Here’s a post with the details of the test and my findings.

The host machines runs the following

# uname -a
FreeBSD 13.2-RELEASE FreeBSD 13.2-RELEASE releng/13.2-n254617-525ecfdad597 GENERIC amd64

# sysctl hw.model hw.ncpu
hw.model: AMD EPYC 7702 64-Core Processor
hw.ncpu: 256

# dmidecode -t processor | grep 'Socket Designation'
        Socket Designation: CPU1
        Socket Designation: CPU2

# sysctl hw.physmem hw.realmem hw.usermem
hw.physmem: 2185602236416
hw.realmem: 2200361238528
hw.usermem: 2091107983360

Basically, it’s FreeBSD 13.2, with 2TB of RAM, 2 CPUs with 64 cores each, 2 threads each, totaling 256 vCores

The test runs a bhyve VM with minimal FreeBSD, that’s built with OccamBSD. The main changes are the following:

  • /boot/loader.conf has the line autoboot_delay="0"
  • There are no service enabled
  • /etc/rc.local has the line shutdown -p now

The machine boots and then it shuts down.

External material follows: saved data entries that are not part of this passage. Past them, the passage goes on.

/-- A wake from SL3 waits for the end of the first second (R456): step 7 starts one second; a wake source within it is held and the node stays
asleep; at its end the held source wakes the node; after it a source wakes the node at once. -/
def Obligations.WakeHeldForOneSecond : Prop :=
  (∀ (s : State) (x : Sleep), x.level = 3 → x.pfw = false → x.woken = none →
    ∃ v, (s.sleepDown x).expire .sl3Hold = some v ∧ v.now = s.now + 1000000000) ∧
  (∀ (s : State) (b : Nat), s.asleep = 3 → s.runs .sl3Hold = true → s.pw.pendWake = none →
    (s.wakeFrom b).pw.pendWake = some b ∧ (s.wakeFrom b).asleep = 3 ∧ (s.wakeFrom b).timers = s.timers) ∧
  (∀ (s u : State) (b : Nat), s.expire .sl3Hold = some u → u.pw.pendWake = some b → u.asleep = 3 →
    exec .sl3HoldEnd s = .next ((u.mainReset true).showWake b)) ∧
  (∀ (s : State) (b : Nat), s.asleep = 3 → s.runs .sl3Hold = false → s.wakeFrom b = (s.mainReset true).showWake b)

/-- Request Sleep is accepted only when every condition of R451 holds, and is answered STATE otherwise. -/
def Obligations.SleepAcceptedOnlyWhenAllowed : Prop :=
  (∀ (s : State) (level : Nat), s.maySleep level = true → s.pfPhase = pfNormal ∧ s.img.act = none ∧ s.nodeState = 0 ∧ s.armed = [] ∧
    (∀ c < 64, s.dmState c ≠ 1 ∧ s.dmState c ≠ 2) ∧
    (level ≠ 1 → ∀ p < 48, s.role p = roleUp → s.dlActive p = true → s.get PX_PORT_STAT_PM p = 2) ∧
    (level = 3 → s.channels = 0 → s.on PWR_CTRL_SL3_COLD_OK = true)) ∧
  (∀ (s u : State) (k : Nat) (r : OmiRun), s.runsHere k 0x0C04 (s.nodesArg 0) r → u = s.begun r false → 1 ≤ r.arg 2 1 → r.arg 2 1 ≤ 3 →
    u.maySleep (r.arg 2 1) = false → exec (.requestSleep k) s = .next (u.finish r.id (rsp stState)))

/-- The balls (R518, R522, R523): where a tile's ball lies and that it lies in that tile alone, and the nets of the supply band and of the core
field. -/
def Obligations.PackageNets : Prop :=
  (∀ t d w : Nat, t ≤ 43 → 1 ≤ d → d ≤ 8 → 1 ≤ w → w ≤ 5 →
    (t ≤ 10 → tileBall t d w = { row := d, col := 5 * t + w }) ∧
    (11 ≤ t → t ≤ 21 → tileBall t d w = { row := 5 * (t - 11) + w, col := 64 - d }) ∧
    (22 ≤ t → t ≤ 32 → tileBall t d w = { row := 64 - d, col := 64 - (5 * (t - 22) + w) }) ∧
    (33 ≤ t → tileBall t d w = { row := 64 - (5 * (t - 33) + w), col := d }) ∧
    regionOf (tileBall t d w).row (tileBall t d w).col = .tile t d w) ∧
  (∀ r c k : Nat, regionOf r c = .supply → 1 ≤ r → r ≤ 63 → 1 ≤ c → c ≤ 63 → k = min (min (r - 8) (c - 8)) (min (56 - r) (56 - c)) →
    1 ≤ k ∧ k ≤ 4 ∧ ((r + c) % 2 = 1 → netOf r c = .vss) ∧ ((r + c) % 2 = 0 → k ≤ 3 → netOf r c = .vddaSer) ∧
    ((r + c) % 2 = 0 → k = 4 → netOf r c = .vddhSer)) ∧
  (∀ r c : Nat, regionOf r c = .core →
    ((r + c) % 2 = 1 → netOf r c = .vss) ∧ ((r + c) % 2 = 0 → c % 4 = 0 → netOf r c = .vddSram) ∧
    ((r + c) % 2 = 0 → c % 4 ≠ 0 → netOf r c = .vddCore))
end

Here’s what I’ve got in the log file →

Host CPUs: 256
1 booted in 9 seconds
2 booted in 9 seconds
3 booted in 9 seconds
4 booted in 9 seconds
5 booted in 9 seconds
6 booted in 9 seconds
7 booted in 9 seconds
8 booted in 9 seconds
9 booted in 10 seconds
10 booted in 10 seconds
11 booted in 10 seconds
12 booted in 11 seconds
13 booted in 10 seconds
14 booted in 11 seconds
15 booted in 12 seconds
16 booted in 9 seconds
17 booted in 12 seconds
18 booted in 18 seconds
19 booted in 14 seconds
20 booted in 15 seconds
21 booted in 22 seconds
22 booted in 17 seconds
23 booted in 23 seconds
24 booted in 10 seconds
25 booted in 10 seconds
26 booted in 17 seconds
27 booted in 14 seconds
28 booted in 15 seconds
29 booted in 12 seconds
30 booted in 15 seconds
31 booted in 31 seconds
32 booted in 19 seconds
33 booted in 15 seconds
34 booted in 32 seconds
35 booted in 18 seconds
36 booted in 22 seconds
37 booted in 24 seconds
38 booted in 17 seconds
39 booted in 24 seconds
40 booted in 13 seconds
41 booted in 15 seconds
42 booted in 23 seconds
43 booted in 37 seconds
44 booted in 21 seconds
45 booted in 19 seconds
46 booted in 12 seconds
47 booted in 17 seconds
48 booted in 19 seconds
49 booted in 17 seconds
50 booted in 18 seconds
51 booted in 15 seconds
52 booted in 20 seconds
53 booted in 14 seconds
54 booted in 22 seconds
55 booted in 18 seconds
56 booted in 17 seconds
57 booted in 92 seconds
58 booted in 15 seconds
59 booted in 15 seconds
60 booted in 17 seconds
61 booted in 16 seconds
62 booted in 22 seconds
63 booted in 17 seconds
64 booted in 12 seconds
65 booted in 17 seconds

At the 66th core, bhyve crashes, with the following line

Booting the VM with 66 vCPUs
Assertion failed: (curaddr - startaddr < SMBIOS_MAX_LENGTH), function smbios_build, file /usr/src/usr.sbin/bhyve/smbiostbl.c, line 936.
Abort trap (core dumped)    

At this point, bhyve crashes with every ncpu+1, so I had to stop the loop from running.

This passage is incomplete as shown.